* TASK GOAL *
Beginning with the first line of the entries below, quote each line until you reach and include the line with "s.gau with held".

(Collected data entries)
*** Begin section ***

-- ==== Sys2Proof/Tests/Slice0.lean ====
section
/-! SUPPORT. Tests/Slice0.lean: the well-formedness smoke tests, the spec's own worked cases run on small states, and for every
statement with hypotheses a state and operands that meet them. -/

namespace Sys2Proof.Tests

open Sys2Proof.Machine

/-! ## Small states -/

/-- The state after one command; every command of the model answers a next state. -/
def run (c : Instr) (s : State) : State :=
  match exec c s with
  | .next t => t
  | .fault _ => s
  | .refused _ => s

/-- Out of reset, with nothing fetched yet. -/
def up : State := { State.reset with resetLow := false }

/-- Fetching at a stage. -/
def at' (stage : FetchStage) : State := { up with loader := { up.loader with stage := stage, imageLength := 120 } }

/-- Configured, station 7. -/
def ready : State :=
  { up with loader := { up.loader with state := .complete, address := 7 }, sau := { up.sau with ticking := true },
            ou := { up.ou with reportTimer := some 100 } }

def withAcq (a : AcqState) (s : State) : State := { s with gau := { s.gau with acq := a } }

def withRole (r : Role) (s : State) : State := { s with ou := { s.ou with role := r } }

def withTx (t : Transmission) (s : State) : State := { s with ri := { s.ri with tx := t } }

/-- Long mode with g = 1/32: N = 8192, G = 256. -/
def long32 : Candidate := ⟨.long, .thirtySecond⟩

/-- With the mode held and the timing grid set, away from a grid point. -/
def gridded (s : State) : State :=
  { s with gau := { s.gau with held := some long32 }
           wu := { s.wu with grid := some { peak := 0, period := 8448, position := 5, taken := false } } }

/-- The next sample stands at a grid point. -/
def atBoundary (s : State) : State :=
  { s with wu := { s.wu with grid := some { peak := 0, period := 8448, position := 0, taken := false } } }

/-- The bus view has been IDLE since the end of reset. -/
def heard (s : State) : State := { s with ri := { s.ri with heardIdle := true } }

def tracking : State := gridded (withAcq .track ready)

def holding : State := gridded (withAcq .hold ready)

def standby : State := withRole .standby tracking

def taking : State := withRole .taking tracking

/-- OWNER in LIVE. -/
def owner : State := { withRole .owner tracking with hbu := { ready.hbu with phase := .live } }

def sig64 : Signalling := ⟨.point64, .rate2_3⟩

/-- The worked peer of group 0. -/
def peer (a : Address) (r : AnnouncedRole) (merit : Nat) : Peer :=
  { address := a, group := 0, role := r, acq := .track, merit := merit, demand := 0, floor := 0, lastSignature := none,
    age := 0, liveness := .live }
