-- ==== Sys2Proof/Machine/Flags.lean ====
section
/-! DEFINITION. Outcome tags. The block has no status flags and no condition codes (10_state.md R23); what
another machine's flags would say, the tag of the response says (30_encoding.md R77). -/

namespace Sys2Proof.Machine

/-- The answer of LOOKUP and READ for a table entry: the Some/None tag is the valid/invalid distinction
(R23, R106, R140). -/
def positionResponse : Option Pos → Response
  | some p => .posSome p
  | none => .posNone

/-- resp_status: 0b00 OK_POS, 0b01 OK_NONE, 0b10 PIN_FAIL, 0b11 OK_VALUE (R30, R77). -/
def Response.status : Response → BitVec 2
  | .posSome _ => 0b00#2
  | .posNone => 0b01#2
  | .pinFail _ => 0b10#2
  | .code _ => 0b11#2
  | .angle _ => 0b11#2

/-- May the operation answer so? The "produced by" column of R77. -/
def Response.answers (o : Op) : Response → Bool
  | .posSome _ => o = .lookup || o = .read
  | .posNone => o = .lookup || o = .read
  | .pinFail _ => o = .read || o = .readAngle || o = .sample
  | .code _ => o = .sample
  | .angle _ => o = .readAngle

end Sys2Proof.Machine
end

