theorem parseCode_of_hex {ds : List Char} {c : Code} (hne : ds ≠ [])
    (h : digitsValue 16 hexDigit 0 ds = some c.toNat) : parseCode ('0' :: 'x' :: ds) = some c := by
  obtain ⟨d, ds, rfl⟩ := List.exists_cons_of_ne_nil hne
  simp [parseCode, h, c.isLt]

theorem parseRequest_lookup {cs : List Char} {c : Code} (h : parseCode cs = some c) :
    parseRequest [['L', 'O', 'O', 'K', 'U', 'P'], cs] = some (.lookup c) := by
  simp [parseRequest, h]

/-- Settles O5: in both bases, the number of a code is read back. -/
theorem assemblerReadsEveryCode : Obligations.AssemblerReadsEveryCode := by
  refine ⟨fun c => ⟨parseRequest_lookup ?_, parseRequest_lookup ?_, parseRequest_lookup ?_, rfl⟩,
    by decide, by decide⟩
  · exact parseCode_of_decimal Nat.toDigits_ne_nil (digitsValue_toDigits (by decide) decDigit_digitChar _)
  · exact parseCode_of_hex Nat.toDigits_ne_nil (digitsValue_toDigits (by decide) hexDigit_digitChar _)
  · refine parseCode_of_hex (by simp [Nat.toDigits_ne_nil]) ?_
    rw [digitsValue_map]
    exact digitsValue_toDigits (by decide) hexDigit_toUpper_digitChar _

end Sys2Proof.Machine
end

section
namespace Sys2Proof.Machine

/-! ### The row of a response (R77) -/

theorem toAngle_fmt (f : AngleFmt) (x : Fp) : (x.toAngle f).fmt = f := by
  cases f <;> rfl

/-- Whatever the table says, READ_ANGLE answers in the configured format (R160, R164). -/
theorem angleFor_fmt (b : Build) (o : Option Pos) : (angleFor b o).fmt = b.fmt := by
  cases o with
  | some p =>
    rw [angleFor, angleUnit_eq_angleOf]
    cases b.conv <;> exact toAngle_fmt _ _
  | none =>
    unfold angleFor fallbackAngle
    cases b.fallback <;> cases b.fmt <;> rfl

/-- The operation may answer so (R77), and an angle has the configured format (R160). -/
def InRow (b : Build) (o : Op) (r : Response) : Prop :=
  r.answers o = true ∧ ∀ a, r = .angle a → a.fmt = b.fmt

theorem inRow_pinFail {b : Build} {i : Instr} (hi : ∀ c, i ≠ .lookup c) (e : PinErr) :
    InRow b (opOf i) (.pinFail e) := by
  cases i with
  | lookup c => exact absurd rfl (hi c)
  | _ => exact ⟨rfl, nofun⟩

theorem inRow_positionResponse {b : Build} {o : Op} (ho : o = .lookup ∨ o = .read) (e : Option Pos) :
    InRow b o (positionResponse e) := by
  cases e <;> exact ⟨by simp [positionResponse, Response.answers, ho], nofun⟩

theorem inRow_angle (b : Build) (e : Option Pos) : InRow b .readAngle (.angle (angleFor b e)) :=
  ⟨rfl, by rintro _ ⟨⟩; exact angleFor_fmt b e⟩

/-- A micro-step delivers no response, or one in its operation's row, and is then in IDLE. -/
theorem Micro.response {i : Instr} {s t : State} (h : Micro i s t) :
    t.cur.resp = s.cur.resp ∨
      ∃ r, t.cur.resp = s.cur.resp ++ [r] ∧ t.cur.phase = .idle ∧ InRow s.build (opOf i) r := by
  cases h with
  | @answer _ _ r rest hi =>
    cases r with
    | ok level => exact .inl rfl
    | err e => exact .inr ⟨_, rfl, rfl, inRow_pinFail hi e⟩
  | endSample => exact .inr ⟨_, rfl, rfl, rfl, nofun⟩
  | position hi =>
    refine .inr ⟨_, rfl, rfl, inRow_positionResponse ?_ _⟩
    obtain ⟨c, rfl, -⟩ | rfl := hi
    exacts [.inl rfl, .inr rfl]
  | angle => exact .inr ⟨_, rfl, rfl, inRow_angle _ _⟩
  | _ => exact .inl rfl

/-! The rows of R77, one for each operation. -/

theorem answers_lookup {r : Response} :
    r.answers .lookup = true ↔ (∃ p, r = .posSome p) ∨ r = .posNone := by
  cases r <;> simp [Response.answers]

theorem answers_read {r : Response} :
    r.answers .read = true ↔ (∃ p, r = .posSome p) ∨ r = .posNone ∨ ∃ e, r = .pinFail e := by
  cases r <;> simp [Response.answers]

theorem answers_readAngle {r : Response} :
    r.answers .readAngle = true ↔ (∃ a, r = .angle a) ∨ ∃ e, r = .pinFail e := by
  cases r <;> simp [Response.answers]

theorem answers_sample {r : Response} :
    r.answers .sample = true ↔ (∃ c, r = .code c) ∨ ∃ e, r = .pinFail e := by
  cases r <;> simp [Response.answers]

/-- Settles O33: the response of a micro-step is in its operation's row. -/
theorem responsesStayInTheirRow : Obligations.ResponsesStayInTheirRow := by
  intro i s t h
  refine (exec_next h).response.imp_right ?_
  rintro ⟨r, hresp, hidle, hrow, hfmt⟩
  refine ⟨r, hresp, hidle, ?_⟩
  cases i with
  | lookup c => exact answers_lookup.mp hrow
  | read => exact answers_read.mp hrow
  | readAngle => exact (answers_readAngle.mp hrow).imp_left fun ⟨a, ha⟩ => ⟨a, ha, hfmt a ha⟩
  | sample => exact answers_sample.mp hrow

/-! ### The step that accepts a request (R75, R76) -/

theorem exec_accept (i : Instr) {s : State} (hp : s.cur.phase = .idle) (ht : s.cur.torn = false) :
    ∃ t, exec i s = .next t ∧ t.cur.phase ≠ .idle ∧ t.cur.inProgress = i := by
  by_cases hi : ∀ c, i ≠ .lookup c
  · exact ⟨_, samplingOpsAreAccepted i s hi hp ht, nofun, inProgress_of_op hi rfl⟩
  · obtain ⟨c, rfl⟩ := not_forall_not.mp hi
    exact ⟨_, lookupIsAccepted c s hp ht, nofun, rfl⟩

/-- Settles O13: the operation in progress is the decoded one, so op_r and, for LOOKUP, code_r are the fields. -/
theorem acceptanceDecodesTheWord : Obligations.AcceptanceDecodesTheWord := by
  intro s w rest hp ht hr hin
  obtain ⟨o, c, rfl⟩ := exists_eq_bits_append w
  obtain ⟨t, hnext, hbusy, hprog⟩ :=
    exec_accept (decode (o.bits ++ c)) (s := { s with cur := { s.cur with req := rest } }) hp ht
  have hop : t.cur.opR = o := by rw [← opOf_inProgress, hprog, decode_bits_append, opOf_instr]
  refine ⟨t, (step_accept hp ht hr (.inl hin)).trans hnext, ?_, fun hl => ?_, hbusy, hprog, (exec_frame hnext).req⟩
  · rw [hop]
    exact (reqOp_append _ _).symm
  · obtain rfl : o = .lookup := Op.bits_injective ((reqOp_append _ c).symm.trans hl)
    rw [inProgress_eq_instr, hop, decode_bits_append] at hprog
    exact (Instr.lookup.inj hprog).trans (reqCode_append _ c).symm

/-! ### A busy decoder and its REQ channel (R76, R234) -/

/-- While an operation is in progress, another instruction waits. -/
theorem exec_busy_of_ne {i : Instr} {s : State} (hp : s.cur.phase ≠ .idle) (hi : s.cur.inProgress ≠ i) :
    exec i s = .next s := by
  have hop (hl : ∀ c, i ≠ .lookup c) : s.cur.opR ≠ opOf i := fun ho => hi (inProgress_of_op hl ho)
  cases i with
  | read | readAngle =>
    simp only [exec, execRead, execReadAngle]
    split
    · contradiction
    · exact if_neg (hop nofun)
    · exact if_neg (hop nofun)
  | sample =>
    simp only [exec, execSample]
    split
    · contradiction
    · exact if_neg (hop nofun)
    · rfl
  | lookup c =>
    simp only [exec, execLookup]
    split
    · contradiction
    · rfl
    · refine if_neg fun ⟨ho, hc⟩ => hi ?_
      rw [inProgress_eq_instr, ho, hc, Op.instr]

theorem step_offer {s : State} {w : ReqWord} {rest : List Input} (hin : s.inputs = .offer w :: rest) :
    step s = .next (offerRequest w { s with inputs := rest }) := by
  simp [step, nextAction, hin]

/-- Settles O34: an offer is a step of its own, which appends the word. -/
theorem busyInstanceLetsRequestsWait : Obligations.BusyInstanceLetsRequestsWait :=
  ⟨fun _ _ => exec_busy_of_ne, fun _ _ _ => step_offer⟩

/-! ### What a step runs (R27, R75, R76) -/

theorem ownMove_idle {s : State} {w : ReqWord} {rest : List ReqWord} (hp : s.cur.phase = .idle)
    (ht : s.cur.torn = false) (hr : s.cur.req = w :: rest) :
    ownMove s = .run (decode w) { s with cur := { s.cur with req := rest } } := by
  simp [ownMove, hp, ht, hr]

theorem ownMove_busy {s : State} (hp : s.cur.phase ≠ .idle) : ownMove s = .run s.cur.inProgress s := by
  unfold ownMove
  split
  · contradiction
  · rfl
  · rfl
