-- ==== Sys2Proof/Machine/Subroutine.lean ====
section
/-!
DEFINITION. CALL and RET (44_subroutine.md), their statements in the order the spec writes them (D4, log entry 5).
-/

namespace Sys2Proof.Machine

/-- The return address CALL pushes: `(pc + 2) mod 256` (R190, R191). -/
def returnAddress (s : State) : Byte := BitVec.ofNat 8 (s.pc + 2)

/-- CALL: the stack pointer is decremented, `mem[x[7]]` gets the return address, and `pc` becomes `x[a]`, read after the
decrement (R190, R192). `a` is the latched operand (D3, log entry 6). -/
def execCall (a : Byte) (s : State) : Host.Outcome State Fault Refusal :=
  withReg a s fun t => .next ((s.decSp.writeStack (returnAddress s)).setPc (s.decSp.reg t).toNat)

/-- RET: `pc <- mem[x[7]]`, then the stack pointer is incremented (R194). The row for RET in 10_state.md R21's table gives
it no register write; R194 is followed (DEDUCED, log entry 21). -/
def execRet (s : State) : Host.Outcome State Fault Refusal :=
  .next ((s.readStack.setPc (stackByte s).toNat).incSp)

end Sys2Proof.Machine
end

*** End section ***

* TASK OUTPUT *
-- ==== Sys2Proof/Tests/Slice0.lean ====
section
/-! SUPPORT. Tests/Slice0.lean: the well-formedness smoke tests, the spec's own worked cases run on small states, and for every
statement with hypotheses a state and operands that meet them. -/

namespace Sys2Proof.Tests

open Sys2Proof.Machine

/-! ## Small states -/

/-- The state after one command; every command of the model answers a next state. -/
def run (c : Instr) (s : State) : State :=
  match exec c s with
  | .next t => t
  | .fault _ => s
  | .refused _ => s

/-- Out of reset, with nothing fetched yet. -/
def up : State := { State.reset with resetLow := false }

/-- Fetching at a stage. -/
def at' (stage : FetchStage) : State := { up with loader := { up.loader with stage := stage, imageLength := 120 } }

/-- Configured, station 7. -/
def ready : State :=
  { up with loader := { up.loader with state := .complete, address := 7 }, sau := { up.sau with ticking := true },
            ou := { up.ou with reportTimer := some 100 } }

def withAcq (a : AcqState) (s : State) : State := { s with gau := { s.gau with acq := a } }

def withRole (r : Role) (s : State) : State := { s with ou := { s.ou with role := r } }

def withTx (t : Transmission) (s : State) : State := { s with ri := { s.ri with tx := t } }

/-- Long mode with g = 1/32: N = 8192, G = 256. -/
def long32 : Candidate := ⟨.long, .thirtySecond⟩

/-- With the mode held and the timing grid set, away from a grid point. -/
def gridded (s : State) : State :=
  { s with gau := { s.gau with held := some long32 }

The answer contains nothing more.